The fundamental steps for purchasing cryptocurrencies are simple and clear. You open an account with a cryptocurrency exchange, make a deposit to your wallet, and then you can buy or sell any cryptocurrencies you wish. It’s also worth noting that every time you buy or sell cryptocurrency, transaction fees will vary depending on the exchange. After purchasing cryptocurrency, you must choose the safest method for holding it.
Now, let’s walk through how you can do that.
How To Store Crypto Safely
The two main methods for storing cryptocurrencies are exchanges and personal wallets.
Cryptographic transactions are protected by a combination of public and private keys. Your public key is distributed from time to time to make transactions, for example, through the blockchain payment gateway. However, on the other hand, your private keys must always remain private. Any unauthorized person possessing your public and private keys has full access to your coins and can transfer them to any other cryptocurrency address.
Therefore, it is imperative to secure your private keys. This can be achieved by storing coins on a secure exchange (using a strong password) or using a wallet.
- Storing crypto on Exchanges
For those new to the world of cryptocurrency, the easiest method is to leave your cryptocurrency for safekeeping with a reliable exchange or custodian. When you buy cryptocurrency through an exchange such as KuCoin or Binance, it is automatically stored on that exchange.

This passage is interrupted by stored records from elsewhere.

/-! ### setRadio -/

@[simp] theorem State.setRadio_pending (s : State) (r : Nat) (x : Radio) : (s.setRadio r x).pending = s.pending := rfl
@[simp] theorem State.setRadio_reply (s : State) (r : Nat) (x : Radio) : (s.setRadio r x).reply = s.reply := rfl
@[simp] theorem State.setRadio_freeCtr (s : State) (r : Nat) (x : Radio) : (s.setRadio r x).freeCtr = s.freeCtr := rfl
@[simp] theorem State.setRadio_mode (s : State) (r : Nat) (x : Radio) : (s.setRadio r x).mode = s.mode := rfl
@[simp] theorem State.setRadio_dict (s : State) (r : Nat) (x : Radio) : (s.setRadio r x).dict = s.dict := rfl
@[simp] theorem State.setRadio_time (s : State) (r : Nat) (x : Radio) : (s.setRadio r x).time = s.time := rfl
@[simp] theorem State.setRadio_galley (s : State) (r : Nat) (x : Radio) : (s.setRadio r x).galley = s.galley := rfl
@[simp] theorem State.setRadio_vx (s : State) (r : Nat) (x : Radio) : (s.setRadio r x).vx = s.vx := rfl
@[simp] theorem State.setRadio_front (s : State) (r : Nat) (x : Radio) : (s.setRadio r x).front = s.front := rfl
@[simp] theorem State.setRadio_mogil (s : State) (r : Nat) (x : Radio) : (s.setRadio r x).mogil = s.mogil := rfl
@[simp] theorem State.setRadio_mem (s : State) (r : Nat) (x : Radio) : (s.setRadio r x).mem = s.mem := rfl
@[simp] theorem State.setRadio_fab (s : State) (r : Nat) (x : Radio) : (s.setRadio r x).fab = s.fab := rfl
@[simp] theorem State.setRadio_host (s : State) (r : Nat) (x : Radio) : (s.setRadio r x).host = s.host := rfl
@[simp] theorem State.setRadio_parts (s : State) (r : Nat) (x : Radio) : (s.setRadio r x).parts = s.parts := rfl
@[simp] theorem State.setRadio_pot (s : State) (r : Nat) (x : Radio) : (s.setRadio r x).pot = s.pot := rfl
@[simp] theorem State.setRadio_sec (s : State) (r : Nat) (x : Radio) : (s.setRadio r x).sec = s.sec := rfl
@[simp] theorem State.setRadio_power (s : State) (r : Nat) (x : Radio) : (s.setRadio r x).power = s.power := rfl
@[simp] theorem State.setRadio_res (s : State) (r : Nat) (x : Radio) : (s.setRadio r x).res = s.res := rfl
@[simp] theorem State.setRadio_pins (s : State) (r : Nat) (x : Radio) : (s.setRadio r x).pins = s.pins := rfl
@[simp] theorem State.setRadio_alarms (s : State) (r : Nat) (x : Radio) : (s.setRadio r x).alarms = s.alarms := rfl

/-! ### setJob -/

@[simp] theorem State.setJob_pending (s : State) (cls u : Nat) (j : Job) : (s.setJob cls u j).pending = s.pending := rfl
@[simp] theorem State.setJob_reply (s : State) (cls u : Nat) (j : Job) : (s.setJob cls u j).reply = s.reply := rfl
@[simp] theorem State.setJob_freeCtr (s : State) (cls u : Nat) (j : Job) : (s.setJob cls u j).freeCtr = s.freeCtr := rfl
@[simp] theorem State.setJob_mode (s : State) (cls u : Nat) (j : Job) : (s.setJob cls u j).mode = s.mode := rfl
@[simp] theorem State.setJob_dict (s : State) (cls u : Nat) (j : Job) : (s.setJob cls u j).dict = s.dict := rfl
@[simp] theorem State.setJob_time (s : State) (cls u : Nat) (j : Job) : (s.setJob cls u j).time = s.time := rfl
@[simp] theorem State.setJob_galley (s : State) (cls u : Nat) (j : Job) : (s.setJob cls u j).galley = s.galley := rfl
@[simp] theorem State.setJob_vx (s : State) (cls u : Nat) (j : Job) : (s.setJob cls u j).vx = s.vx := rfl
@[simp] theorem State.setJob_front (s : State) (cls u : Nat) (j : Job) : (s.setJob cls u j).front = s.front := rfl
@[simp] theorem State.setJob_mogil (s : State) (cls u : Nat) (j : Job) : (s.setJob cls u j).mogil = s.mogil := rfl
@[simp] theorem State.setJob_mem (s : State) (cls u : Nat) (j : Job) : (s.setJob cls u j).mem = s.mem := rfl
@[simp] theorem State.setJob_fab (s : State) (cls u : Nat) (j : Job) : (s.setJob cls u j).fab = s.fab := rfl
@[simp] theorem State.setJob_host (s : State) (cls u : Nat) (j : Job) : (s.setJob cls u j).host = s.host := rfl
@[simp] theorem State.setJob_parts (s : State) (cls u : Nat) (j : Job) : (s.setJob cls u j).parts = s.parts := rfl
@[simp] theorem State.setJob_pot (s : State) (cls u : Nat) (j : Job) : (s.setJob cls u j).pot = s.pot := rfl
@[simp] theorem State.setJob_sec (s : State) (cls u : Nat) (j : Job) : (s.setJob cls u j).sec = s.sec := rfl
@[simp] theorem State.setJob_power (s : State) (cls u : Nat) (j : Job) : (s.setJob cls u j).power = s.power := rfl
@[simp] theorem State.setJob_res (s : State) (cls u : Nat) (j : Job) : (s.setJob cls u j).res = s.res := rfl
@[simp] theorem State.setJob_pins (s : State) (cls u : Nat) (j : Job) : (s.setJob cls u j).pins = s.pins := rfl
@[simp] theorem State.setJob_alarms (s : State) (cls u : Nat) (j : Job) : (s.setJob cls u j).alarms = s.alarms := rfl

/-! ### dropJob -/

@[simp] theorem State.dropJob_pending (s : State) (cls u : Nat) : (s.dropJob cls u).pending = s.pending := rfl
@[simp] theorem State.dropJob_reply (s : State) (cls u : Nat) : (s.dropJob cls u).reply = s.reply := rfl
@[simp] theorem State.dropJob_freeCtr (s : State) (cls u : Nat) : (s.dropJob cls u).freeCtr = s.freeCtr := rfl
@[simp] theorem State.dropJob_mode (s : State) (cls u : Nat) : (s.dropJob cls u).mode = s.mode := rfl
@[simp] theorem State.dropJob_dict (s : State) (cls u : Nat) : (s.dropJob cls u).dict = s.dict := rfl
@[simp] theorem State.dropJob_time (s : State) (cls u : Nat) : (s.dropJob cls u).time = s.time := rfl
@[simp] theorem State.dropJob_galley (s : State) (cls u : Nat) : (s.dropJob cls u).galley = s.galley := rfl
@[simp] theorem State.dropJob_vx (s : State) (cls u : Nat) : (s.dropJob cls u).vx = s.vx := rfl
@[simp] theorem State.dropJob_front (s : State) (cls u : Nat) : (s.dropJob cls u).front = s.front := rfl
@[simp] theorem State.dropJob_mogil (s : State) (cls u : Nat) : (s.dropJob cls u).mogil = s.mogil := rfl
@[simp] theorem State.dropJob_mem (s : State) (cls u : Nat) : (s.dropJob cls u).mem = s.mem := rfl
@[simp] theorem State.dropJob_fab (s : State) (cls u : Nat) : (s.dropJob cls u).fab = s.fab := rfl
@[simp] theorem State.dropJob_host (s : State) (cls u : Nat) : (s.dropJob cls u).host = s.host := rfl
@[simp] theorem State.dropJob_parts (s : State) (cls u : Nat) : (s.dropJob cls u).parts = s.parts := rfl
@[simp] theorem State.dropJob_pot (s : State) (cls u : Nat) : (s.dropJob cls u).pot = s.pot := rfl
@[simp] theorem State.dropJob_sec (s : State) (cls u : Nat) : (s.dropJob cls u).sec = s.sec := rfl
@[simp] theorem State.dropJob_power (s : State) (cls u : Nat) : (s.dropJob cls u).power = s.power := rfl
@[simp] theorem State.dropJob_res (s : State) (cls u : Nat) : (s.dropJob cls u).res = s.res := rfl
@[simp] theorem State.dropJob_pins (s : State) (cls u : Nat) : (s.dropJob cls u).pins = s.pins := rfl
@[simp] theorem State.dropJob_alarms (s : State) (cls u : Nat) : (s.dropJob cls u).alarms = s.alarms := rfl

In a technical sense, the exchange keeps your private keys. Your assets (and private keys) will stay on the exchange unless you decide to move cryptocurrency from the exchange to your personal wallet. This is essentially the “default” setting.

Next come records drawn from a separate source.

-- ==== Sys2Proof/WellFormed.lean ====
section
/-!
DEFINITION. Well-formed commands: every operand that numbers a unit, port, lane, cell or other part of the block lies in the
range the spec gives that part, and an operand that carries a field of fixed length has that length.
-/

namespace Sys2Proof

/-- Units of each executor class (Table 01-2, R85): VX, CC, ME, TE, LD, LE, PL, TD, HQ, FU, CU, DMA. -/
def unitsOfClass : List Nat := [96, 8, 16, 8, 16, 4, 4, 2, 4, 4, 12, 8]

/-- A unit of a class. -/
def unitOk (cls unit : Nat) : Bool := decide (unit < unitsOfClass.getD cls 0)

/-- A requester: a function below 1,024, a stream of a session below 8 (R361). -/
def reqOk : Requester → Bool
  | .session _ => true
  | .mailbox fn => decide (fn < 1024)
  | .stream _ strm => decide (strm < 8)
  | .smbus => true

/-- A dictionary address: 16 bits of index and 8 of subindex (R342). -/
def addrOk (a : Addr) : Bool := decide (a.idx < 65536) && decide (a.sub < 256)

/-- One of the 24 line lanes, or lane 0–8 of Mogil group 0–3. -/
def laneOk : LaneRef → Bool
  | .line n => decide (n < 24)
  | .mogil g l => decide (g < 4) && decide (l < 9)

/-- One of the 24 ports, or of the 4 Mogil groups. -/
def pogOk : PortOrGroup → Bool
  | .port n => decide (n < 24)
  | .group n => decide (n < 4)

/-- Fields of vector instructions: one of the 96 cores. -/
def vvOk (o : VV) : Bool := decide (o.core < 96)
def vuOk (o : VU) : Bool := decide (o.core < 96)
def vcOk (o : VC) : Bool := decide (o.core < 96)

/-- Fields of a vector memory instruction: one of the cores, and 1 to 8 fields of a structure. -/
def vmemOk (m : VMem) : Bool := decide (m.core < 96) && decide (1 ≤ m.nf) && decide (m.nf ≤ 8)

/-- A fabric packet (Table 10-3): a partition below 1,024, an address of 48 bits, at most 512 bytes. -/
def packetOk (p : FabPacket) : Bool :=
  decide (p.part < 1024) && decide (p.addr < 281474976710656) && decide (p.bytes ≤ 512) && decide (p.data.length ≤ 512)

/-- An image header's numbers (Table 14-1). -/
def imageOk (i : Image) : Bool := decide (i.rollback < 256) && decide (i.version < 4294967296) && decide (i.entry < 4294967296)

/-- The profiles of one of 64 preambles (Table 07-4), of symbols of a slot. -/
def profileOk (p : Profile) : Bool := decide (p.preamble < 64) && p.parts.all (fun q => decide (q.1 < 14))

/-- The fields of a section: frameId, subframeId, slotId, symbolId, sectionId, resource blocks, method and width of a udCompHdr. -/
def sectionOk (x : Section) : Bool :=
  decide (x.frameId < 256 ∧ x.subframe < 10 ∧ x.slotId < 64 ∧ x.symbol < 14 ∧ x.sectionId < 4096)
    && decide (x.startPrb < 1024 ∧ x.numPrb < 1024 ∧ x.method < 16 ∧ 1 ≤ x.width ∧ x.width ≤ 16)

You can transfer crypto from the exchange to another person or your own cryptocurrency wallet at any time. The exchange is responsible for your assets’ security, so your cryptocurrency could be lost if the exchange is hacked or compromised. However, reputable exchanges have top-notch security and invest millions of dollars in preventing hacks.

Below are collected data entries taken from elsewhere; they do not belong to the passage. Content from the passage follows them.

-- ==== Sys2Proof/Tests/Slice0.lean ====
section
/-!
SUPPORT. Tests: ill-formed commands that WellFormed refuses, fixed values written out from the spec's tables, and for the
statements a concrete state and operands that meet their hypotheses together.
-/

open Sys2Proof
open Sys2Proof.Machine

namespace Sys2Proof.Tests

set_option Elab.async false

/-- The block in a mode, as reset leaves it otherwise. -/
def inMode (m : Mode) : State := { State.reset with mode := { mode := m } }
/-- The management controller's first session, open with version 0. -/
def mgr : Requester := .session 0
/-- A block in a mode with that session. -/
def withMgr (m : Mode) : State := (inMode m).setSession 0 { path := 0, role := 0, part := 0, version := some 0, nextAlarm := 1 }
/-- A slug of a class that waits on nothing, of impression 1 of forme 0 and partition 3. -/
def slug0 (cls : Nat) (st : SlugState) : Slug :=
  { kind := 1, cls := cls, prio := 0, commit := .staged, part := 3, fmtVer := 0, forme := 0, imp := 1, deadline := 0, est := 10,
    initDep := 0, caps := 0, affinity := 0, expiry := .skip, retryLimit := 0, succ := [], ovfPtr := 0, ovfCount := 0, ovf := [],
    arg0 := 0, arg1 := 0, arg2 := 0, state := st, depLive := 0 }
/-- Impression 1 with the slugs of the handles given, pressed at air count 0. -/
def imp0 (l : List Nat) : Impression :=
  { forme := 0, part := 3, seq := 1, boundary := 0, slugs := l, counters := [], bindCount := 1, slack := 0, lateHorizon := 0 }
/-- A block that runs at air count 0, impression 1 live with slug 0 as given. -/
def running (x : Slug) (rel : Bool) : State :=
  { inMode .run with
    time := { air := 0 }
    galley := { slugs := [(0, x)], imps := [(1, { imp0 [0] with released := rel })], unitsOn := true } }
/-- A value written and in force. -/
def put (o : Obj) (k : Nat) (v : Int) (s : State) : State := (s.setNum o k v).take o k

/-! ## The block as a whole -/

theorem witness_StepIdles :
    (inMode .run).pending = [] ∧ (inMode .run).mode.mode ≠ .off ∧ (inMode .run).time.stopped = false ∧ (inMode .run).time.target = none
      ∧ (inMode .run).alarms.fifo = [] ∧ (put OD.traceSources 0 0 (inMode .run)).nat OD.traceSources = 0 := by decide +kernel
theorem witness_MemoryStaysCanonical : Memory.wf State.reset.mem = true ∧ ∃ t, step State.reset = .next t := ⟨rfl, _, rfl⟩
theorem witness_FusesAreNeverCleared : FuseSound State.reset.sec ∧ ∃ t, step State.reset = .next t := by
  exact ⟨fun _ _ _ h => (nomatch h), _, rfl⟩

- Storing crypto with your own wallet
Cryptocurrency can be moved to your personal crypto wallet instead of being kept on an exchange. As a result, you now bear the bulk of the exchange’s security obligations. So this method works for those aware of cryptocurrency and has made significant investments.
- Hardware (cold) wallets: These are devices that allow you to store cryptocurrency offline. They often look like small USB drives and are considered the most secure way to store cryptocurrency. These devices are also called “cold wallets” because they are not connected to the Internet.
- Software (hot) wallets: These are programs, applications, or websites that store cryptocurrency online. They can also be in the form of web applications (browser extensions such as MetaMask), desktop applications (such as Electrum), or mobile applications (such as the Blockchain.com app).
The Bottom Line
Investing in cryptocurrencies can be safe if specific rules are followed to protect your assets. However, it is essential to remember that no investment instrument guarantees profits. Even though cryptocurrency markets have the potential for high returns, volatility is typically higher than in bonds or other financial instruments. In comparison with stocks, crypto may be considered to be a more risky but also more rewarding investment.
Lastly, it’s up to you to determine whether cryptocurrency fits your risk profile and overall investment portfolio. Cryptocurrency comes with its own set of risks. However, this type of investment can provide great returns when they are part of a diversified portfolio.